Saturday, May 13, 2017

Trump's Tax Plan

Rational analysis says Obama did a pretty good job. He took an economy from the brink of disaster and brought it back to pretty decent health yet the Right Wing decries the "anemic growth rate" of "only" 1%-2%.

Which is a whole lot better than shrinking which is what we had at the end of the Bush years. Obama took a low risk approach and got modest results.

Trump and the supply side Republicans are going to take a high risk with massive tax cuts. Of course most of those tax cuts will be going to the very wealthy and to corporations rather than to where it should be going.

If you want to grow the economy you need to do it from the bottom up. Put more money into the hand of low and middle income who have a high mean propensity to consume. In other words, they're going to spend the money.

Supply follows demand. Without new demand there is no particular reason for companies to expand. If the corporate tax rate is low, there is no particular reason for companies to re-invest. It's more attractive to take the profits.

There is a theory that corporate tax cuts give a short lived boost to the economy but ultimately lead to an economic crash for that very reason. Companies tend to take profits rather than reinvest.

Trump and the Republicans keep pointing to Ronald Reagan as an example of the success of tax cuts.

There are three fundamental problems with this analogy.

(1) Reagan had a very different economy. Inflation was at 11% and unemployment rate was 9%. The current economy has an inflation rate around 2% and the unemployment rate is at 4.4%.
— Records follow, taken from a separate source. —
@[simp] theorem onUpd_cfg (f : Update → Update) (d : Dev) : (onUpd f d).cfg = d.cfg := (rfl)
@[simp] theorem onUpd_cfgNew (f : Update → Update) (d : Dev) : (onUpd f d).cfgNew = d.cfgNew := (rfl)
@[simp] theorem onUpd_ports (f : Update → Update) (d : Dev) : (onUpd f d).ports = d.ports := (rfl)
@[simp] theorem onUpd_pd (f : Update → Update) (d : Dev) : (onUpd f d).pd = d.pd := (rfl)
@[simp] theorem onUpd_guards (f : Update → Update) (d : Dev) : (onUpd f d).guards = d.guards := (rfl)
@[simp] theorem onUpd_loops (f : Update → Update) (d : Dev) : (onUpd f d).loops = d.loops := (rfl)
@[simp] theorem onUpd_phases (f : Update → Update) (d : Dev) : (onUpd f d).phases = d.phases := (rfl)
@[simp] theorem onUpd_chans (f : Update → Update) (d : Dev) : (onUpd f d).chans = d.chans := (rfl)
@[simp] theorem onUpd_groups (f : Update → Update) (d : Dev) : (onUpd f d).groups = d.groups := (rfl)
@[simp] theorem onUpd_convs (f : Update → Update) (d : Dev) : (onUpd f d).convs = d.convs := (rfl)
@[simp] theorem onUpd_feeds (f : Update → Update) (d : Dev) : (onUpd f d).feeds = d.feeds := (rfl)
@[simp] theorem onUpd_posts (f : Update → Update) (d : Dev) : (onUpd f d).posts = d.posts := (rfl)
@[simp] theorem onUpd_ledger (f : Update → Update) (d : Dev) : (onUpd f d).ledger = d.ledger := (rfl)
@[simp] theorem onUpd_twin (f : Update → Update) (d : Dev) : (onUpd f d).twin = d.twin := (rfl)
@[simp] theorem onUpd_tmr (f : Update → Update) (d : Dev) : (onUpd f d).tmr = d.tmr := (rfl)
@[simp] theorem onUpd_alarms (f : Update → Update) (d : Dev) : (onUpd f d).alarms = d.alarms := (rfl)
@[simp] theorem onUpd_itms (f : Update → Update) (d : Dev) : (onUpd f d).itms = d.itms := (rfl)
@[simp] theorem onUpd_sources (f : Update → Update) (d : Dev) : (onUpd f d).sources = d.sources := (rfl)
@[simp] theorem onUpd_coll (f : Update → Update) (d : Dev) : (onUpd f d).coll = d.coll := (rfl)
@[simp] theorem onUpd_host (f : Update → Update) (d : Dev) : (onUpd f d).host = d.host := (rfl)
@[simp] theorem onUpd_net (f : Update → Update) (d : Dev) : (onUpd f d).net = d.net := (rfl)
@[simp] theorem onUpd_upd (f : Update → Update) (d : Dev) : (onUpd f d).upd = f d.upd := (rfl)
@[simp] theorem onUpd_store (f : Update → Update) (d : Dev) : (onUpd f d).store = d.store := (rfl)
@[simp] theorem onUpd_jrn (f : Update → Update) (d : Dev) : (onUpd f d).jrn = d.jrn := (rfl)
@[simp] theorem onUpd_sys (f : Update → Update) (d : Dev) : (onUpd f d).sys = d.sys := (rfl)
@[simp] theorem onUpd_loss (f : Update → Update) (d : Dev) : (onUpd f d).loss = d.loss := (rfl)
@[simp] theorem onUpd_tap (f : Update → Update) (d : Dev) : (onUpd f d).tap = d.tap := (rfl)
@[simp] theorem onUpd_ringMem (f : Update → Update) (d : Dev) : (onUpd f d).ringMem = d.ringMem := (rfl)
@[simp] theorem onUpd_parcel (f : Update → Update) (d : Dev) : (onUpd f d).parcel = d.parcel := (rfl)
@[simp] theorem onUpd_timers (f : Update → Update) (d : Dev) : (onUpd f d).timers = d.timers := (rfl)
@[simp] theorem onUpd_freeCtr (f : Update → Update) (d : Dev) : (onUpd f d).freeCtr = d.freeCtr := (rfl)
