-- ==== Sys2Proof/Laws/Frame.lean ====
section
/-! SUPPORT. What each shared operation leaves unchanged: one lemma for each operation, naming every part of the block it does not touch. Callers cite it rather than unfold the operation. -/

namespace Sys2Proof.Machine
(2) Another ignored tidbit is that while there were two tax adjustments during the Reagan years there was also a major increase in payroll taxes, the closing of a large number of tax loopholes and a $400 billion increase in spending from $745 billion to $1.14 trillion. Reagan didn't just slash taxes like Trump seems to want to do.

(3) Reagan had first Donald Regan and then James Baker as secretaries of the treasury AND they worked closely with congress in particular senators Jack Kemp (R) from New York and Bill Bradley (D) from New Jersey.

In other words Reagan had very good advisers and people working on the tax changes.

Steve Mnuchin is either a clown who honestly believes that manufacturing plants aren't going to be highly automated (read that run by robots) or he's a crook who's bullshitting everyone and is waiting to grab his bag of cash and bolt.

Needless to say I'm concerned about what this tax plan is going to look like. I'm betting the rich get a lot richer and the rest of us get squat. I could be wrong but I doubt it.